-- ==== Sys2Proof/Machine/Paired.lean ====
section
/-!
DEFINITION. Paired words (spec/03 R82 to R85, spec/04 R132, spec/05 R166): two halves that both read before either writes.
-/

namespace Sys2Proof.Machine

/-- What a half writes. -/
inductive HalfOut where
  | none
  | g (n : Nat) (x : Word)
  | p (n : Nat) (act x : Mask)
  | v (n : Nat) (f : Fin 32 → Lane)

/-- A scalar or predicate destination given a value. -/
def scalarOut (d : Opnd) (x : Word) : HalfOut :=
  match d with
  | .p n => .p n.toNat 0xFFFFFFFF (x.extractLsb' 0 32)
  | d => .g d.num x

/-- The result of a half, from the registers as they stand before the word. A form of two sources reads DST first. -/
def halfOut (s : State) (c : Ctx) (h : Half) : HalfOut :=
  let w : Ops := { h := default, d := h.d, a := if h.op.twoSource then h.d else h.s,
                   b := if h.op.twoSource then h.s else .none, x := none }
  let n := h.d.num
  let old := c.m.readV n
  match h.op with
  | .nop => .none
  | .si o t => if c.act = 0 then .none
    else scalarOut h.d (sopVal o t 0 (c.m.srcG w 0 h.d) (c.m.srcG w 0 w.a) (c.m.srcG w 0 w.b))
  | .vi o t => .v n (fun i => viVal o t 0 false old[i] (c.m.srcV w 0 t w.a i) (c.m.srcV w 0 t w.b i))
  | .vf o t r => .v n (fun i => vfVal o t r false old[i] (c.m.srcV w 0 t w.a i) (c.m.srcV w 0 t w.b i))
  | .sf o t r => .v n (fun i => sfVal o t r (c.m.srcV w 0 t w.a i))
  | .scaleb t r => .v n (fun i => scalebLane t r (c.m.srcV w 0 t w.a i) (c.m.srcExp w t w.b i))
  | .cvt k =>
    let x := halfConv k
    .v n (fun i => BitVec.ofNat 32
      (cvtLane x.1 x.2.1 x.2.2.1 false x.2.2.2.1 x.2.2.2.2 c.m.srg (c.m.srcC w x.2.1 w.a i) old[i].toNat).1)
  | .shfl down lg =>
    .v n (fun i =>
      let own := c.m.srcV w 0 .n32 w.a i
      match shflSource (if down then 3 else 1) (2 ^ lg.toNat) 0 (c.vlid i.val) with
      | none => own
      | some v => match s.reach c false v with
        | none => own
        | some l => match w.a with
          | .v k => c.laneReg k.toNat l
          | _ => own)
  | .vote mode =>
    let bits := c.predBits w.a
    if mode = 3 then .g n (bits.zeroExtend 64)
    else .p n c.act (if voteBit mode.toNat c.act bits then 0xFFFFFFFF else 0)

/-- A half's result written. -/
def Slug.writeHalf (m : Slug) (act : Mask) (o : HalfOut) : Slug :=
  match o with
  | .none => m
  | .g n x => m.writeG n x
  | .p n a x => m.writeP n a x
  | .v n f => m.writeV n act f

/-- The scalar register that a half would write, and its value, for the pinned-register check (spec/15 R417). -/
def HalfOut.pin (o : HalfOut) : Option (Nat × Word) :=
  match o with
  | .g n x => some (n, x)
  | _ => Option.none

/-- PAIRED_WORD (R82, R83): a fault of either half is a fault of the whole word. -/
def execPairedWord (h : Hdr) (hi lo : Half) (s : State) : Out :=
  vectorWord h s (fun c =>
    let a := halfOut s c hi
    let b := halfOut s c lo
    match (a.pin.toList ++ b.pin.toList).find? (fun e => s.pinBlocks c e.1 e.2) with
    | some e => s.trap c (pinTrap c e.1 e.2 false)
    | none => (s.modCur (fun m => (m.writeHalf c.act a).writeHalf c.act b)).retire c)

end Sys2Proof.Machine
end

........

◆ Task objective ◆
What you give back must be the stretch above, starting at the line with "c.laneReg k.toNat l" and ending at the line with "(spec/15 R417). -/", copied exactly.

◆ Output of the exercise ◆
          | .v k => c.laneReg k.toNat l
          | _ => own)
  | .vote mode =>
    let bits := c.predBits w.a
    if mode = 3 then .g n (bits.zeroExtend 64)
    else .p n c.act (if voteBit mode.toNat c.act bits then 0xFFFFFFFF else 0)

/-- A half's result written. -/
def Slug.writeHalf (m : Slug) (act : Mask) (o : HalfOut) : Slug :=
  match o with
  | .none => m
  | .g n x => m.writeG n x
  | .p n a x => m.writeP n a x
  | .v n f => m.writeV n act f

/-- The scalar register that a half would write, and its value, for the pinned-register check (spec/15 R417). -/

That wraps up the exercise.